A toy slides down an inclined plane which makes an angle of 60 degrees with the horizontal. It starts from rest and achieves a final velocity of 8 m/s in 5 seconds at the bottom of the plane.
a. What is the acceleration down the plane?
b. What is the distance along the plane it travels before reaching the bottom of the plane?
a. V = a*t = 8 m/s
a*5 = 8
a = 1.6 m/s^2.
b. d = 0.5a*t^2
To find the answers to these questions, we can use the equations of motion and trigonometry.
a. To find the acceleration down the plane, we can use the equation of motion:
v = u + at,
where:
v = final velocity = 8 m/s,
u = initial velocity = 0 m/s (as it starts from rest),
a = acceleration, and
t = time taken = 5 seconds.
Rearranging the equation, we get:
a = (v - u) / t.
Substituting the given values, we have:
a = (8 m/s - 0 m/s) / 5 s,
a = 8 m/s / 5 s,
a = 1.6 m/s².
Therefore, the acceleration down the plane is 1.6 m/s².
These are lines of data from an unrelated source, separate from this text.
def ownOwnerupd (s : State) (w : Waiting) : KAns :=
  let off := w.staged (w.req.opd 0).toNat
  let len := (w.req.opd 1).toNat
  let env := tgets 0 s.mem off len
  if off + len > 2 ^ 38 then .refuse { code := 0xB003, item := 0 }
  else match s.certStaged env with
    | none => .refuse { code := 0xB00A }
    | some _ =>
      .now { s with boot := { s.boot with flash := { s.boot.flash with regions := tset s.boot.flash.regions s.newOwnerSlot env } } } 0 []

/-- Klowyn goes down to reboot under R489. -/
def actOwnerupd (s : State) (_ : Waiting) : State := s.klowynDown

def cmdOwnerupd : KCmd :=
  { spec := { op := 0x0C02, maxs := [2 ^ 38 - 1, 2 ^ 38 - 1], zero := [1], run := .no }, own := ownOwnerupd, act := actOwnerupd }

/-- OWNERUPD (R492, 15 R407). -/
def execOwnerupd (h : CmdHdr) (offset length : Dword) (s : State) : Out :=
  kSubmit cmdOwnerupd (mkReq 0x0C02 h [offset, length] []) s

end Sys2Proof.Machine
end

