-- ==== Sys2Proof/Certificates/Slice0/Obligations.lean ====
section
/-! DEFINITION. The statements for the provers. Most give what a command does where its conditions hold (completion with effect);
the rest are frames, invariants and whole-machine rules. -/

open Sys2Proof Sys2Proof.Machine


/-! ### The block as a machine -/

/-- A step takes the command at the front of the queue and runs it on the state with the queue's rest. -/
def Obligations.StepRunsTheFrontCommand : Prop :=
  ∀ (c : Instr) (r : List Instr) (s : State), step { s with pending := c :: r } = exec c { s with pending := r }

/-- With no command waiting, one cycle of the running clocks passes: outside a run the time advances by 1 ns in counter mode, a lane
changes no more than what it transmits (09 R296), and everything else stays (13 R355, R357; that a cycle passes on an empty queue is the model's
choice, DESIGN CHOICE, log entry 4). -/
def Obligations.IdleStepAdvancesTheTime : Prop :=
  ∀ s : State, s.pending = [] → s.timeRuns = true → s.chr.cal = false → s.armed = false →
    GoesTo (step s) fun t => t = { s with chr := { s.chr with c := s.chr.c + 65536 }, lanes := t.lanes } ∧
      (∀ l, SendsOnly s t l) ∧ (s.clk.lrefOk = false → t.lanes = s.lanes)

/-- What RESET_N leaves, where the spec states a value: no power-up, no run, the registers of 12 R354, 13 R376, 07 R241, 09 R305. -/
def Obligations.ResetLeavesStatedValues : Prop :=
  State.reset.pair.cfg = 0x0C000000 ∧ State.reset.chr.cfg = 0x3E8 ∧ State.reset.chr.inc = 0x10000000000 ∧
  State.reset.chr.pps = 0x06400000 ∧ State.reset.armed = false ∧ State.reset.out.fdecZ = true ∧ State.reset.cig.stale = true ∧
  (∀ l, (State.reset.sextOf l).limit = 0x100A0805 ∧ (State.reset.sextOf l).cfg = 0xA0000000) ∧
  (∀ l, (State.reset.lane l).eirx = true ∧ (State.reset.lane l).eitx = true ∧ (State.reset.lane l).slackMin = 0xFFFF) ∧
  (∀ i, (State.reset.evt i).bits = 0 ∧ (State.reset.evt i).seq = 0) ∧ (∀ i, State.reset.ctr i = 0)

/-- Reset memory is in canonical form (DESIGN CHOICE, log entry 2). -/
def Obligations.ResetMemoryIsCanonical : Prop := State.reset.memWf = true

/-- Every step keeps both memory tiers in canonical form: addresses strictly rising, no entry that reads as an unlisted address
does. -/
def Obligations.StepKeepsMemoryCanonical : Prop := ∀ s t : State, s.memWf = true → step s = .next t → t.memWf = true

/-- No command adds to the queue of waiting commands, drops one or reorders them. -/
def Obligations.CommandsLeaveTheQueue : Prop := ∀ (c : Instr) (s t : State), exec c s = .next t → t.pending = s.pending

/-- No command outside its list changes a byte of LPDDR6 or SRAM, CN (R10, R11), the time (13 R355 to R362), a bit of the flag space
(16 R442) or configuration flash (18 R489, R492). -/
def Obligations.DeviceStateChangesOnlyByItsCommands : Prop :=
  ∀ (c : Instr) (s t : State), exec c s = .next t →
    (mayWriteMemory c = false → t.mem = s.mem ∧ t.sram = s.sram) ∧
    (mayCount c = false → t.cn = s.cn) ∧
    (mayMoveTime c = false → t.chr.now = s.chr.now ∧ t.chr.free = s.chr.free ∧ t.chr.inc = s.chr.inc) ∧
    (mayWriteFlags c = false → t.flags = s.flags) ∧
    (mayWriteFlash c = false → t.boot.flash = s.boot.flash)

/-- A command answers a next state exactly where its operands name units that the device has; otherwise it stops with the one fault
(DESIGN CHOICE, log entry 6), and no command is refused. -/
def Obligations.CommandsStopOnlyOnMissingUnits : Prop :=
  ∀ (c : Instr) (s : State), (runnable c s = true → Goes (exec c s)) ∧ (runnable c s = false → exec c s = .fault .noSuchUnit)
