-- ==== Sys2Proof/Laws/State.lean ====
section
/-! SUPPORT. What each named update of State leaves alone, one lemma per field per update, so that no later proof unfolds a
record update; and what a store reads as after an update of it. -/

namespace Sys2Proof.Machine

/-! ### setCell -/

@[simp] theorem State.setCell_pending (s : State) (k : Nat) (c : Cell) : (s.setCell k c).pending = s.pending := rfl
@[simp] theorem State.setCell_freeCtr (s : State) (k : Nat) (c : Cell) : (s.setCell k c).freeCtr = s.freeCtr := rfl
@[simp] theorem State.setCell_cn (s : State) (k : Nat) (c : Cell) : (s.setCell k c).cn = s.cn := rfl
@[simp] theorem State.setCell_tick (s : State) (k : Nat) (c : Cell) : (s.setCell k c).tick = s.tick := rfl
@[simp] theorem State.setCell_dev (s : State) (k : Nat) (c : Cell) : (s.setCell k c).dev = s.dev := rfl
@[simp] theorem State.setCell_clk (s : State) (k : Nat) (c : Cell) : (s.setCell k c).clk = s.clk := rfl
@[simp] theorem State.setCell_pwr (s : State) (k : Nat) (c : Cell) : (s.setCell k c).pwr = s.pwr := rfl
@[simp] theorem State.setCell_boot (s : State) (k : Nat) (c : Cell) : (s.setCell k c).boot = s.boot := rfl
@[simp] theorem State.setCell_pkg (s : State) (k : Nat) (c : Cell) : (s.setCell k c).pkg = s.pkg := rfl
@[simp] theorem State.setCell_host (s : State) (k : Nat) (c : Cell) : (s.setCell k c).host = s.host := rfl
@[simp] theorem State.setCell_cig (s : State) (k : Nat) (c : Cell) : (s.setCell k c).cig = s.cig := rfl
@[simp] theorem State.setCell_evts (s : State) (k : Nat) (c : Cell) : (s.setCell k c).evts = s.evts := rfl
@[simp] theorem State.setCell_ctrs (s : State) (k : Nat) (c : Cell) : (s.setCell k c).ctrs = s.ctrs := rfl
@[simp] theorem State.setCell_flags (s : State) (k : Nat) (c : Cell) : (s.setCell k c).flags = s.flags := rfl
@[simp] theorem State.setCell_mbx (s : State) (k : Nat) (c : Cell) : (s.setCell k c).mbx = s.mbx := rfl
@[simp] theorem State.setCell_jnl (s : State) (k : Nat) (c : Cell) : (s.setCell k c).jnl = s.jnl := rfl
@[simp] theorem State.setCell_kly (s : State) (k : Nat) (c : Cell) : (s.setCell k c).kly = s.kly := rfl
@[simp] theorem State.setCell_log (s : State) (k : Nat) (c : Cell) : (s.setCell k c).log = s.log := rfl
@[simp] theorem State.setCell_run (s : State) (k : Nat) (c : Cell) : (s.setCell k c).run = s.run := rfl
@[simp] theorem State.setCell_planes (s : State) (k : Nat) (c : Cell) : (s.setCell k c).planes = s.planes := rfl
@[simp] theorem State.setCell_wgm (s : State) (k : Nat) (c : Cell) : (s.setCell k c).wgm = s.wgm := rfl
@[simp] theorem State.setCell_alm (s : State) (k : Nat) (c : Cell) : (s.setCell k c).alm = s.alm := rfl
@[simp] theorem State.setCell_chan (s : State) (k : Nat) (c : Cell) : (s.setCell k c).chan = s.chan := rfl
@[simp] theorem State.setCell_cap (s : State) (k : Nat) (c : Cell) : (s.setCell k c).cap = s.cap := rfl
@[simp] theorem State.setCell_mem (s : State) (k : Nat) (c : Cell) : (s.setCell k c).mem = s.mem := rfl
@[simp] theorem State.setCell_sram (s : State) (k : Nat) (c : Cell) : (s.setCell k c).sram = s.sram := rfl
@[simp] theorem State.setCell_lanes (s : State) (k : Nat) (c : Cell) : (s.setCell k c).lanes = s.lanes := rfl
@[simp] theorem State.setCell_sext (s : State) (k : Nat) (c : Cell) : (s.setCell k c).sext = s.sext := rfl
@[simp] theorem State.setCell_hub (s : State) (k : Nat) (c : Cell) : (s.setCell k c).hub = s.hub := rfl
@[simp] theorem State.setCell_out (s : State) (k : Nat) (c : Cell) : (s.setCell k c).out = s.out := rfl
@[simp] theorem State.setCell_pair (s : State) (k : Nat) (c : Cell) : (s.setCell k c).pair = s.pair := rfl
@[simp] theorem State.setCell_chr (s : State) (k : Nat) (c : Cell) : (s.setCell k c).chr = s.chr := rfl
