-- ==== Sys2Proof/Laws/Ops.lean ====
section
/-! SUPPORT. What a store reads as after one of its named updates, and one lemma for each shared operation that says everything
it can do. -/

namespace Sys2Proof.Machine

/-! ### Stores -/

@[simp] theorem State.cellAt_setCell (s : State) (k : Nat) (c : Cell) : (s.setCell k c).cellAt k = c := by
  simp [State.cellAt, State.setCell]
theorem State.cellAt_setCell_ne (s : State) {i k : Nat} (c : Cell) (h : i ≠ k) : (s.setCell k c).cellAt i = s.cellAt i := by
  simp [State.cellAt, State.setCell, tget_tset_ne _ _ _ h]
@[simp] theorem State.lane_setLane (s : State) (l : Nat) (x : Lane) : (s.setLane l x).lane l = x := by
  simp [State.lane, State.setLane]
theorem State.lane_setLane_ne (s : State) {i l : Nat} (x : Lane) (h : i ≠ l) : (s.setLane l x).lane i = s.lane i := by
  simp [State.lane, State.setLane, tget_tset_ne _ _ _ h]
@[simp] theorem State.sextOf_setSext (s : State) (l : Nat) (x : Sext) : (s.setSext l x).sextOf l = x := by
  simp [State.sextOf, State.setSext]
@[simp] theorem State.hubOf_setHub (s : State) (l : Nat) (x : HubLane) : (s.setHub l x).hubOf l = x := by
  simp [State.hubOf, State.setHub]
@[simp] theorem State.ctxOf_setCtx (s : State) (x : Nat) (c : Ctx) : (s.setCtx x c).ctxOf x = c := by
  simp [State.ctxOf, State.setCtx]
theorem State.ctxOf_setCtx_ne (s : State) {i x : Nat} (c : Ctx) (h : i ≠ x) : (s.setCtx x c).ctxOf i = s.ctxOf i := by
  simp [State.ctxOf, State.setCtx, tget_tput_ne _ _ _ h]
@[simp] theorem State.tensor_setTensor (s : State) (k : Nat) (t : Tensor) : (s.setTensor k t).tensor k = t := by
  simp [State.tensor, State.setTensor]
@[simp] theorem State.mbxOf_setMbx (s : State) (m : Nat) (x : Mbx) : (s.setMbx m x).mbxOf m = x := by
  simp [State.mbxOf, State.setMbx]
theorem State.mbxOf_setMbx_ne (s : State) {i m : Nat} (x : Mbx) (h : i ≠ m) : (s.setMbx m x).mbxOf i = s.mbxOf i := by
  simp [State.mbxOf, State.setMbx, tget_tset_ne _ _ _ h]
@[simp] theorem State.tab_setTab (s : State) (t : Nat) (x : AlmTab) : (s.setTab t x).tab t = x := by
  simp [State.tab, State.setTab]
@[simp] theorem State.beacon_setBeacon (s : State) (b : Nat) (x : Beacon) : (s.setBeacon b x).beacon b = x := by
  simp [State.beacon, State.setBeacon]
@[simp] theorem State.pulse_setPulse (s : State) (p : Nat) (x : Pulse) : (s.setPulse p x).pulse p = x := by
  simp [State.pulse, State.setPulse]

/-! ### Counters (16 R438) -/

@[simp] theorem State.ctr_count (s : State) (i : CtrId) (k : Nat) : (s.count i k).ctr i = satAdd (s.ctr i) k := by
  simp [State.ctr, State.count]

/-! ### Mailboxes (15 R400, R401) -/

@[simp] theorem State.mbxOf_signal (s : State) (v m : Nat) : (s.signal v).mbxOf m = s.mbxOf m := by
  simp [State.mbxOf]
@[simp] theorem State.mbxOf_jEnd (s : State) (q : Nat) (st : JSt) (c : BitVec 16) (r : Dword) (m : Nat) :
    (s.jEnd q st c r).mbxOf m = s.mbxOf m := by simp [State.mbxOf]
@[simp] theorem State.mbxOf_jEffect (s : State) (q : Nat) (c : CN) (m : Nat) : (s.jEffect q c).mbxOf m = s.mbxOf m := by
  simp [State.mbxOf]
@[simp] theorem State.mbxOf_jAdd (s : State) (e : JEnt) (m : Nat) : (s.jAdd e).mbxOf m = s.mbxOf m := by simp [State.mbxOf]
@[simp] theorem State.mbxOf_logEvent (s : State) (e : LogEvt) (m : Nat) : (s.logEvent e).mbxOf m = s.mbxOf m := by
  simp [State.mbxOf]

/-- An entry posted to a mailbox whose ring has room and that holds nothing back is in the ring (15 R401). -/
theorem State.post_room {s : State} {m : Nat} (e : RingEntry) (hm : m < 16) (hu : (s.mbxOf m).used < 64) (hh : (s.mbxOf m).held = []) :
    s.post m e = (s.setMbx m ((s.mbxOf m).push e)).signal m := by
  simp [State.post, hm, hu, hh]

@[simp] theorem Mbx.push_busy (b : Mbx) (e : RingEntry) : (b.push e).busy = (b.busy && decide (e.kind ≠ .completion)) := rfl
@[simp] theorem Mbx.push_cmd (b : Mbx) (e : RingEntry) : (b.push e).cmd = b.cmd := rfl
@[simp] theorem Mbx.push_held (b : Mbx) (e : RingEntry) : (b.push e).held = b.held := rfl
@[simp] theorem Mbx.push_used (b : Mbx) (e : RingEntry) : (b.push e).used = b.used + 1 := rfl
@[simp] theorem Mbx.push_prod (b : Mbx) (e : RingEntry) : (b.push e).prod = b.prod + 1 := rfl
@[simp] theorem Mbx.push_buf (b : Mbx) (e : RingEntry) : (b.push e).buf = b.buf := rfl
@[simp] theorem Mbx.push_ring (b : Mbx) (e : RingEntry) : (b.push e).ring = tset b.ring b.prod.toNat { e with phase := b.phase } := rfl

end Sys2Proof.Machine
end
b. To find the distance along the plane it travels before reaching the bottom, we can use trigonometry. We can use the perpendicular component of gravity (mg sin θ), where m is the mass of the toy and g is the acceleration due to gravity (approximately 9.8 m/s²).
The equation we can use is:
Distance (d) = (1/2) * a * t²,
where:
a = acceleration = 1.6 m/s² (as found in Part a),
t = time taken = 5 seconds.
Substituting the values, we have:
d = (1/2) * 1.6 m/s² * (5 s)²,
d = (1/2) * 1.6 m/s² * 25 s²,
d = 20 m.
Therefore, the distance along the plane the toy travels before reaching the bottom is 20 meters.